As the state’s poet laureate, she’s had requests to share a video of herself reading inspirational poetry. Which she’s not going to do — Rekdal recently tweeted, “This may be a bad time to admit this, but I’ve always secretly hated inspirational poems.”
“I’m a bad poet laureate,” she said with a laugh.
But Rekdal does have some poetry recommendations for readers at home:
• “I take a lot of solace in the work of Robert Hass. Pretty much any of his poetry collections,” she said, specifically mentioning “Summer Snow” and “The Apple Trees at Olema.”
• She also recommended Polish poet Wislawa Szymborska, “who is both accessible but always surprising. Get ‘View With a Grain of Sand.’”
• “Chilean poet Raul Zurita is tremendous, and he’s accessible too. Maybe ‘About love, suffering, and the new millennium’ is a good place to start.”
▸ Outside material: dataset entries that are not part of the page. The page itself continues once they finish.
-- ==== Sys2Proof/Certificates/Slice0/Obligations.lean ====
section
/-! DEFINITION. The statements for the provers. -/

open Sys2Proof Sys2Proof.Machine

/-- The supply sequence of the bank die (R59, R60, R73, R78), each event with the whole state it leaves, at its stage and outside it. That a start after three failed attempts records power-on, and that the limit of a start goes on through a held reset, are the model's (assumptions 107 and 106). VBAT valid gives an unpowered device a bank die at reset with EN_V18 high, starts a device again that three failed attempts left in bank only, and changes no other. EN_VLINE and EN_VCORE rise together, EN_VCORE not while EXT_RST_N or its 2 ms hold reset; SUP_PG is awaited or found high. A start that times out drops every enable and counts, the third in a row is the last. A retry and the restart after a brown-out raise EN_V18. -/
def Obligations.SupplySequence : Prop :=
  ∀ s : State,
    (s.dev.state = .unpowered → Gives .vbatValid s (fun t =>
      t = { s with regs := t.regs, dev := { s.dev with state := .bankOnly }, bank := { supPg := s.bank.supPg, extLow := s.bank.extLow, modelAt := s.elapsed, wakeIn := t.bank.wakeIn, enV18 := true, seq := .waitLine, pgTimer := true } } ∧
      (∀ a, t.rd a = if isBnk a then regDefault a else s.rd a) ∧ (∀ i, t.wakeOf i = { pin := (s.wakeOf i).pin, filtering := (s.wakeOf i).pin }))) ∧
    (s.dev.state = .bankOnly → s.bank.seq = .idle → 3 ≤ s.bank.attempts → Gives .vbatValid s (fun t =>
      t = { s with bank := { s.bank with cause := 1, fatalEvent := 0, fatals := [], reduced := false, attempts := 0, enV18 := true, seq := .waitLine, pgTimer := true } })) ∧
    (s.dev.state ≠ .unpowered → ¬ (s.dev.state = .bankOnly ∧ s.bank.seq = .idle ∧ 3 ≤ s.bank.attempts) → Gives .vbatValid s (fun t => t = s)) ∧
    (s.bank.seq = .waitLine → s.bank.extLow = false → s.bank.minHold = false → Gives .enVlineVcoreRaise s (fun t =>
      t = { s with dev := { s.dev with state := .logicReset }, bank := { s.bank with enVline := true, enVcore := true, seq := (if s.bank.supPg then .waitRelease else .waitPg), pgTimer := !s.bank.supPg } })) ∧
    (s.bank.seq = .waitLine → s.bank.extLow = true ∨ s.bank.minHold = true → Gives .enVlineVcoreRaise s (fun t =>
      t = { s with dev := { s.dev with state := .logicReset }, bank := { s.bank with enVline := true, seq := .vcoreHold } })) ∧
    (s.bank.seq ≠ .waitLine → Gives .enVlineVcoreRaise s (fun t => t = s)) ∧
    (s.bank.seq = .waitPg → Gives .supPgHigh s (fun t =>
      t = { s with bank := { s.bank with supPg := true, seq := .waitRelease, pgTimer := false } })) ∧
    (s.bank.seq ≠ .waitPg → Gives .supPgHigh s (fun t => t = { s with bank := { s.bank with supPg := true } })) ∧
    (s.bank.pgTimer = true → s.bank.seq = .waitPg ∨ s.bank.seq = .waitLine → Gives .supplyStartTimeout s (fun t =>
      t = { s with dev := { s.dev with state := .bankOnly }, bank := { s.bank with enV18 := false, enVline := false, enVcore := false, seq := (if 3 ≤ s.bank.attempts + 1 then .idle else .retryWait), pgTimer := false, brownTimer := false, minHold := false, attempts := s.bank.attempts + 1, failed := min 3 (s.bank.failed + 1) } })) ∧
    (s.bank.pgTimer = false ∨ (s.bank.seq ≠ .waitPg ∧ s.bank.seq ≠ .waitLine) → Gives .supplyStartTimeout s (fun t => t = s)) ∧
    (s.bank.seq = .retryWait → Gives .supplyRetry s (fun t =>
      t = { s with bank := { s.bank with enV18 := true, seq := .waitLine, pgTimer := true } })) ∧
    (s.bank.seq ≠ .retryWait → Gives .supplyRetry s (fun t => t = s)) ∧
    (s.bank.seq = .brownWait → s.bank.brownTimer = true → Gives .brownOutRestart s (fun t =>
      t = { s with bank := { s.bank with enV18 := true, seq := .waitLine, pgTimer := true, brownTimer := false } })) ∧
    (s.bank.seq ≠ .brownWait ∨ s.bank.brownTimer = false → Gives .brownOutRestart s (fun t => t = s))

/-- A logic-die reset, by the fall of SUP_PG in operation, by step 4 of R77, by EXT_RST_N or by the end of the ride-through (R10, R16, R72, R74, R77, R78): every heater is off, every register and block of the logic die is at its reset value and its SRAM lost; the MRAM, the one-time memory and every other register of the bank die are kept; the bank die's own state is as before but for the reset record, the enables and the stage of the sequence, which are stated for each cause. Where the logic die is already in reset or without supply, the same events move the sequence alone, or change nothing. -/
def Obligations.LogicDieReset : Prop :=
  ∀ s : State,
    (s.running = true → Gives .supplyLost s (fun t => s.logicLost t [] ∧ t.dev.state = .bankOnly ∧ t.outputs = s.outputs ∧ t.free = s.free ∧
      t.bank = { s.resetBank t (if s.pins.vbat < 4500 then 3 else 9) 0 with supPg := false, enV18 := false, enVline := false, enVcore := false, seq := .brownWait, pgTimer := false, brownTimer := false, minHold := false })) ∧
    (s.running = false → Gives .supplyLost s (fun t =>
      t = { s with bank := { s.bank with supPg := false, seq := (if s.bank.seq = .waitRelease then .waitPg else s.bank.seq) } })) ∧
    (∀ c e : Nat, s.bank.fatal = some (c, e) → Gives .fatalResetAssert s (fun t => s.logicLost t [] ∧ t.dev.state = .logicReset ∧
      t.outputs = s.outputs ∧ t.free = s.free ∧
      t.bank = { s.resetBank t c e with enVcore := false, seq := .vcoreHold, minHold := true })) ∧
    (s.bank.fatal = none → Gives .fatalResetAssert s (fun t => t = s)) ∧
    (s.running = true → Gives .extRstN s (fun t => s.logicLost t [] ∧ t.dev.state = .logicReset ∧ t.outputs = s.outputs ∧ t.free = s.free ∧
      t.bank = { s.resetBank t 6 0 with extLow := true, enVcore := false, seq := .vcoreHold, minHold := true })) ∧
    (s.dev.state = .logicReset → Gives .extRstN s (fun t =>
      t = { s with bank := { s.bank with extLow := true, enVcore := false, seq := .vcoreHold, minHold := true } })) ∧
    (s.dev.state = .bankOnly → Gives .extRstN s (fun t => t = { s with bank := { s.bank with extLow := true, minHold := true } })) ∧
    (s.dev.state = .unpowered → Gives .extRstN s (fun t => t = { s with bank := { s.bank with extLow := true } })) ∧
    (∀ e : Nat, s.bank.rideEnd = some e → e ≤ s.elapsed → s.dev.state ≠ .unpowered → Gives .rideThroughExpiry s (fun t => s.logicLost t [] ∧
      t.dev.state = .bankOnly ∧ t.outputs = s.outputs ∧ t.free = s.free ∧
      t.bank = { s.resetBank t 3 0 with rideEnd := none, enV18 := false, enVline := false, enVcore := false, seq := .brownWait, pgTimer := false, brownTimer := false, minHold := false })) ∧
    (s.bank.rideEnd = none ∨ (∃ e, s.bank.rideEnd = some e ∧ s.elapsed < e) ∨ s.dev.state = .unpowered → Gives .rideThroughExpiry s (fun t => t = s))

/-- The steps before the reset of R77: a fatal request that the bank die takes, 50 ms without a heartbeat (R75), and a reset by the debug port (R78) turn every heater off, discard every queued frame, end the keepers' invocations and note the cause that the reset will record; a fatal request records its event code. For a fatal request alone, the safe-state frames of each linked port stand in its staging buffer, and each named CAN channel is flushed and its frame takes TXB0, unless TXB0's frame is on the bus. The other two send nothing. A discarded CAN record is acknowledged in its channel; without one no register changes but the heaters' status and the spill status of a bank. While the sequence is under way, or with the logic die not running, each changes nothing. -/
def Obligations.FatalSequence : Prop :=
  ∀ s : State,
    (s.running = true → s.bank.fatal = none →
      Gives .fatal s (fun t => s.stopped t 4 (s.bank.fatalReq.getD 0) ∧
        t = { s with regs := t.regs, bank := t.bank, sw := t.sw, kpr := t.kpr, can := t.can, tm := t.tm, flt := t.flt, wrd := { s.wrd with safeCan := t.wrd.safeCan } } ∧
        (∀ a, a ∉ htrStatus ++ spillRegs → (a < FLT_SRC_LOST 1 ∨ FLT_SRC_LOST 16 < a) → (a < 0x200A0000 ∨ 0x200B8000 ≤ a) → t.rd a = s.rd a) ∧
        (∀ p < 28, t.stagedAt p = if s.linkUp p then (s.safeRecord.eth.filter (fun e => e.1 == p)).map (fun e => safeFrame e.2) else []) ∧
        ((s.safeRecord.can.map (fun (e : Nat × List Byte) => e.1)).Nodup → ∀ (n : Nat) (r : List Byte), (n, r) ∈ s.safeRecord.can → n < 24 →
          (t.chan n).backlog = [] ∧ (t.chan n).buf 0 = (if (s.chan n).onBus = some 0 ∧ (s.chan n).loaded 0 = true then (s.chan n).buf 0 else r) ∧
          ∀ b, b = 1 ∨ b = 2 → (s.chan n).onBus ≠ some b → (t.chan n).buf b = [])) ∧
      (s.bank.lastHb + 50000000 ≤ s.elapsed →
        Gives .heartbeatLost s (fun t => s.stopped t 5 0 ∧ t.sw.staged = [] ∧ s.silent t ∧
          t = { s with regs := t.regs, bank := t.bank, sw := t.sw, kpr := t.kpr, can := t.can, tm := t.tm, flt := t.flt })) ∧
      Gives .debugPortReset s (fun t => s.stopped t 8 0 ∧ t.sw.staged = [] ∧ s.silent t ∧
        t = { s with regs := t.regs, bank := t.bank, sw := t.sw, kpr := t.kpr, can := t.can, tm := t.tm, flt := t.flt, wrd := { s.wrd with debug := true } })) ∧
    (s.running = false ∨ s.bank.fatal.isSome = true → Gives .fatal s (fun t => t = s) ∧ Gives .heartbeatLost s (fun t => t = s) ∧
      Gives .debugPortReset s (fun t => t = { s with wrd := { s.wrd with debug := true } })) ∧
    (s.elapsed < s.bank.lastHb + 50000000 → Gives .heartbeatLost s (fun t => t = s))

/-- The release of the logic die's reset samples the balls, loads the reset record, clears the heater demands, starts the boot ROM with the logic die as after reset, and raises 0x0102 but after power-on and wake, 0x0105 in a reduced start, and the events of inputs found stuck and of error overflows during sleep (R61, R80, R81, R393, R396, R399); EN_VCORE rises again when its 2 ms have passed, unless EXT_RST_N still holds it, or when EXT_RST_N rises after them (R77, R78); VBAT below 3.5 V for its time powers the bank die off (R72); the wait after a critical-temperature reset ends once the sensors have been read and every valid logic-die and line-die sensor is below 115 °C (R42). Each event outside its condition changes nothing, but that EXT_RST_N is seen high. -/
def Obligations.ResetRelease : Prop :=
  ∀ s : State,
    (∀ (psel : Fin 4) (head : Bool), s.bank.seq = .waitRelease →
      Gives (.resetRelease psel head) s (fun t =>
        t.fld SYS_BOOT_STATUS SYS_BOOT_STATUS_phase = 0 ∧ t.fld SYS_BOOT_STATUS SYS_BOOT_STATUS_psel = psel.val ∧
        t.fld SYS_BOOT_STATUS SYS_BOOT_STATUS_head = boolNat head ∧ t.fld SYS_BOOT_STATUS SYS_BOOT_STATUS_profile = psel.val ∧
        t.fld SYS_BOOT_STATUS SYS_BOOT_STATUS_supply_retries = s.bank.failed % 4 ∧
        t.fld SYS_RESET_CAUSE SYS_RESET_CAUSE_cause = s.bank.cause % 16 ∧
        t.fld SYS_RESET_CAUSE SYS_RESET_CAUSE_fatal_count = min 15 s.fatalsNow.length ∧
        t.fld SYS_RESET_CAUSE SYS_RESET_CAUSE_reduced = boolNat s.bank.reduced ∧
        t.fld SYS_RESET_CAUSE SYS_RESET_CAUSE_fatal_event = s.bank.fatalEvent % 65536 ∧
        t.fld SYS_RESET_CAUSE SYS_RESET_CAUSE_thermal_wait = (if s.bank.cause = 4 ∧ s.bank.fatalEvent = 0x0212 then 1 else 0) ∧
        t.fld SYS_PROFILE SYS_PROFILE_fallback = s.mram.fallback % 8 ∧
        (∀ n < 12, t.fld (BNK_HTR_DEMAND n) BNK_HTR_DEMAND_duty = 0 ∧ t.htr n BNK_HTR_STATUS_fresh = 0 ∧
          t.htr n BNK_HTR_STATUS_decaying = 0 ∧
          t.heater n = { s.heater n with demanded := false, pendFresh := false, dec := 0 }) ∧ t.fld BNK_CTL BNK_CTL_safe_run = 0 ∧
        (∀ a, isBnk a = false → a ∉ [SYS_BOOT_STATUS, SYS_RESET_CAUSE, SYS_PROFILE] → (a < FLT_SRC_LOST 1 ∨ FLT_SRC_LOST 16 < a) → t.rd a = regDefault a) ∧
        (∀ a, isBnk a = true → a ∉ BNK_CTL :: htrStatus ++ (List.range 12).map BNK_HTR_DEMAND → t.rd a = s.rd a) ∧
        (s.bank.cause ≠ 1 → s.bank.cause ≠ 2 → ∃ p ∈ tget [] t.flt.post 1, p.code = 0x0102 ∧ p.cls = 2) ∧
        (s.bank.reduced = true → ∃ p ∈ tget [] t.flt.post 1, p.code = 0x0105 ∧ p.cls = 5) ∧
        (s.bank.stuckNew.length + s.bank.overflowNew.length ≤ 16 →
          (∀ i ∈ s.bank.stuckNew, ∃ p ∈ tget [] t.flt.post 14, p.code = 0x0E08 ∧ p.cls = 2 ∧ p.inst = i % 4096) ∧
          (∀ n ∈ s.bank.overflowNew, ∃ p ∈ tget [] t.flt.post 14, p.code = 0x0E0C ∧ p.cls = 2 ∧ p.inst = n % 4096)) ∧
        (s.bank.stuckNew = [] → s.bank.overflowNew = [] → t.outputs = s.outputs ∧ t.free = s.free) ∧
        (∀ a, t.mb a = if isMram a then s.mb a else memDefault a) ∧
        t.bank = { s.bank with seq := .running, attempts := 0, failed := 0, fatals := s.fatalsNow, lastHb := s.elapsed, stuckNew := [], overflowNew := [], heaters := t.bank.heaters } ∧
        t = { s with regs := t.regs, mem := t.mem, bank := t.bank, flt := t.flt, outputs := t.outputs, free := t.free, tide := 0, tideFrac := 0, pins := { s.pins with psel := psel.val, head := head }, dev := { state := .boot, thermalWait := decide (s.bank.cause = 4 ∧ s.bank.fatalEvent = 0x0212), bootRef := s.elapsed }, hlt := {}, sw := {}, tm := {}, csg := {}, eth := {}, tbl := {}, wrd := {}, sec := {}, fab := {}, plc := {}, kpr := {}, can := {} })) ∧
    (∀ (psel : Fin 4) (head : Bool), s.bank.seq ≠ .waitRelease → Gives (.resetRelease psel head) s (fun t => t = s)) ∧
    (s.bank.minHold = true → s.bank.seq = .vcoreHold → s.bank.extLow = false → Gives .vcoreHoldEnd s (fun t =>
      t = { s with bank := { s.bank with minHold := false, enVcore := true, seq := (if s.bank.supPg then .waitRelease else .waitPg), pgTimer := s.bank.pgTimer && !s.bank.supPg } })) ∧
    (s.bank.minHold = true → s.bank.seq ≠ .vcoreHold ∨ s.bank.extLow = true → Gives .vcoreHoldEnd s (fun t =>
      t = { s with bank := { s.bank with minHold := false } })) ∧
    (s.bank.minHold = false → Gives .vcoreHoldEnd s (fun t => t = s)) ∧
    (s.bank.seq = .vcoreHold → s.bank.extLow = true → s.bank.minHold = false → Gives .extRstNHigh s (fun t =>
      t = { s with bank := { s.bank with extLow := false, enVcore := true, seq := (if s.bank.supPg then .waitRelease else .waitPg), pgTimer := s.bank.pgTimer && !s.bank.supPg } })) ∧
    (s.bank.seq ≠ .vcoreHold ∨ s.bank.extLow = false ∨ s.bank.minHold = true → Gives .extRstNHigh s (fun t =>
      t = { s with bank := { s.bank with extLow := false } })) ∧
    (s.bank.lowTimer = true → Gives .bankPowerOnReset s (fun t => (∀ a, t.rd a = regDefault a) ∧
      (∀ a, t.mb a = if isMram a then s.mb a else memDefault a) ∧ (∀ i, t.wakeOf i = { pin := (s.wakeOf i).pin, filtering := (s.wakeOf i).pin }) ∧
      t = { s with regs := t.regs, mem := t.mem, tide := 0, tideFrac := 0, dev := { state := .unpowered }, bank := { supPg := s.bank.supPg, extLow := s.bank.extLow, modelAt := s.elapsed, wakeIn := t.bank.wakeIn }, hlt := {}, flt := {}, sw := {}, tm := {}, csg := {}, eth := {}, tbl := {}, wrd := {}, sec := {}, fab := {}, plc := {}, kpr := {}, can := {} })) ∧
    (s.bank.lowTimer = false → Gives .bankPowerOnReset s (fun t => t = s)) ∧
    (s.dev.thermalWait = true → s.hlt.tempSeen = true →
      (∀ n < 20, s.tempValid n = true → signed 12 (s.fld (HLT_TEMP n) HLT_TEMP_temp) < 920) →
      Gives .thermalWaitEnd s (fun t => t = { s with dev := { s.dev with thermalWait := false, bootRef := s.elapsed } })) ∧
    (s.dev.thermalWait = false ∨ s.hlt.tempSeen = false ∨ (∃ n < 20, s.tempValid n = true ∧ 920 ≤ signed 12 (s.fld (HLT_TEMP n) HLT_TEMP_temp)) →
      Gives .thermalWaitEnd s (fun t => t = s))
• “Everyone loves haiku, even if they don’t love haiku. You just haven’t read the right one yet," Rekdal said. "A delightful place to start is ‘The Essential Haiku: Versions of Basho, Buson and Issa’ … or ‘Asian Figures’ by W.S. Merwin.”
• “And finally, one of my very favorite poets is the Danish poet Inger Christensen. ‘Alphabet’ is an amazing book.”
Rekdal said she supports suggestions that Utahns quarantined in their homes do something useful with their time, whether it’s exercise, cook better meals and get healthy, or produce art.
“But at the same time, I also feel that a lot of times we approach art as this thing that’s supposed to be morally or spiritually enriching. And I think that’s why people are resistant to it,” she said.
“And if we treat poetry as this thing that we’re supposed to do because we’re in quarantine and we should make ourselves better humans, it’ll turn a lot of people off to it. And I know that’s probably the kind of advice you would not expect a poet laureate to give.”
For anyone interested, she suggested checking out poetryfoundation.org and poetry.org “and find out what you do like.” But if you’re not interested, “don’t beat yourself up about it. You don’t have to turn to poetry just because you’re locked in the house,” she said with a laugh.
“We have this tendency to treat poetry like it’s very important. That it says something about you if you can’t appreciate poetry. And if you don’t treat it with some sort of intellectual seriousness, there’s something wrong with you.”
Some poetry is serious and intellectual, “but there’s a lot of poems that are playful and fun. That are about history. There’s a lot of poems that are also just thinking about what that poet ate for dinner. And I think sometimes we suck all the fun out of poetry because we treat it as a big, great, moral, spiritual and endeavor that’s really intimidating.
“So I would just say to people, if you want to do this — go for it. But if you weren’t interested in poetry before, you don’t have to be interested in poetry now.”